I am on the fence big time on the value of “calculateavgtime” I am not convinced we even need this long term


Hi Sam,

Thanks for the suggestion - I’ve disabled the reader badge, will do some more testing to see if indeed BadgeGrant now works again for the other badges.

If there’s anything else I can do, or test or so, please let me know :slight_smile: . I don’t just want to take back, if there’s things I can do that may help then I’m more than happy to do so.


Just a quick update: BadgeGrant works again, so THANK YOU!

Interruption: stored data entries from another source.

-- ==== Sys2Proof/Laws/Selection.lean ====
section
/-! SUPPORT. The two choices the part makes by priority: the transmitter's next message, also as an event arrives, and
the memory port's next operation. -/

namespace Sys2Proof.Machine

/-! ### The transmitter -/

/-- What the transmit selection does (R169). -/
theorem selected_transmit (s : State) : Selected s s.transmit := by
  unfold Selected State.transmit ReportQueue.afterNotice
  dsimp only
  constructor
  · intro h
    obtain ⟨m, hm⟩ := Option.isSome_iff_exists.1 h
    simp [hm]
  · intro h
    simp only [h]
    constructor
    · intro m ms hm; simp only [hm]
    · intro hr
      simp only [hr]
      refine ⟨?_, ?_, ?_⟩
      · rintro ⟨he, -⟩ n ns hn; simp only [he, hn]
      · rintro he ⟨hr, -⟩ r rs hf
        cases h1 : s.report.eventOn <;> cases h2 : s.report.events <;> simp_all
      · intro he hr
        constructor
        · intro r hl
          cases h1 : s.report.eventOn <;> cases h2 : s.report.events <;> cases h3 : s.report.recordOn <;> cases h4 : s.fifo <;> simp_all
        · intro hl
          cases h1 : s.report.eventOn <;> cases h2 : s.report.events <;> cases h3 : s.report.recordOn <;> cases h4 : s.fifo <;> simp_all

/-- When an event passes the masks (R162). -/
theorem passes_iff (q : ReportQueue) (c : Option Chan) (body : EventBody) :
    q.passes c body = true ↔ q.kindMask.getLsbD (body.kindCode - 1) = true ∧
      ∀ d, c = some d → q.chanMask.getLsbD (d.number - 1) = true := by
  unfold ReportQueue.passes; cases c <;> simp

/-- What an event that passes the masks does (R163, R169). -/
theorem selected_offer (s : State) (c : Option Chan) (stamp : Stamp) (body : EventBody)
    (h : s.report.passes c body = true) :
    Selected { s with report := s.report.enqueue ⟨c, stamp, body⟩ } (s.offer c stamp body) := by
  unfold State.offer; rw [if_pos h]; exact selected_transmit _

/-! ### The memory port -/

/-- With nothing in flight only the buffer bars a read (R139). -/
theorem writesTo_false (k : Capture) (i : Fin 16) (p : Nat) (h : k.inFlight = none) :
    k.writesTo i p = false ↔ ∀ e ∈ k.buffer, ¬(e.region = i ∧ e.position = p) := by
  unfold Capture.writesTo; simp [h]

/-- The read that waits, and when (R139). -/
theorem waitingRead_eq (k : Capture) (i : Fin 16) (p : Nat) (h : k.inFlight = none) :
    k.waitingRead = some (i, p) ↔ ∃ j, k.job = some j ∧ j.got.length < j.count ∧ i = j.region ∧
      p = (j.start + (j.first + j.got.length)) % 10000 ∧ ∀ e ∈ k.buffer, ¬(e.region = i ∧ e.position = p) := by
  unfold Capture.waitingRead
  cases hj : k.job with
  | none => simp
  | some j =>
    dsimp only
    split
    · next hc =>
      rw [writesTo_false k _ _ h] at hc
      constructor
      · rintro ⟨⟩
        exact ⟨j, rfl, hc.1, rfl, rfl, hc.2⟩
      · rintro ⟨_, ⟨⟩, -, rfl, rfl, -⟩
        rfl
    · next hc =>
      rw [writesTo_false k _ _ h] at hc
      constructor
      · rintro ⟨⟩
      · rintro ⟨_, ⟨⟩, hl, rfl, rfl, hb⟩
        exact absurd ⟨hl, hb⟩ hc

/-- What the arbiter begins on an idle port of a memory that is not lent (R138, R139). -/
theorem arbitrate_next (k : Capture) (h : k.inFlight = none) (hl : k.lend ≠ .lent) :
    NextOperation k.buffer k.job k.arbitrate.inFlight k.arbitrate.buffer := by
  have ha : k.arbitrate = match k.choose with
      | some (op, rest) => { k with inFlight := some op, buffer := rest }
      | none => k := by
    unfold Capture.arbitrate; rw [h]; cases hq : k.lend <;> first | rfl | exact absurd hq hl
  unfold NextOperation
  simp only [← waitingRead_eq k _ _ h]
  rw [ha]
  unfold Capture.choose
  cases hb : k.buffer with
  | nil => cases hr : k.waitingRead with
    | none => simp [h, hb]
    | some x => obtain ⟨i, p⟩ := x; simp
  | cons e es =>
    cases hr : k.waitingRead with
    | none => simp
    | some x =>
      obtain ⟨i, p⟩ := x
      by_cases hn : 3 ≤ (e :: es).length
      · simp only [if_pos hn]
        simp only [List.length_cons] at *
        refine ⟨by rintro _ _ ⟨⟩ -; exact ⟨rfl, rfl⟩, fun _ _ _ hlt => by omega, by simp⟩
      · simp only [if_neg hn]
        refine ⟨?_, ?_, by simp⟩
        · rintro _ _ ⟨⟩ (hn' | hn')
          · exact absurd hn' hn
          · exact absurd rfl (hn' i p)
        · rintro _ _ ⟨⟩ -; simp
end Sys2Proof.Machine
end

The Jobs::Weekly still triggers the calculation of avg_time based on stuff from post_timings, so that’s not very happy yet, but at least something’s started working again :wink:

I do wonder what else there is in the Weekly job, because if I kill the query that keeps on running forever, then the rest of that job probably will not be executed either.

1 Like

Denormalizing & pruning the post_timings table also came up during GDPR work, and I wasn’t really able to come up with a coherent plan of action there either. The (user, post, duration) really does get used individually and without a solid time cutoff, so you can’t just truncate the table and expect that you’re only purging old entries.


Is there any other low hanging fruit left out there as far as removing IP address from tables where we were needlessly collecting it?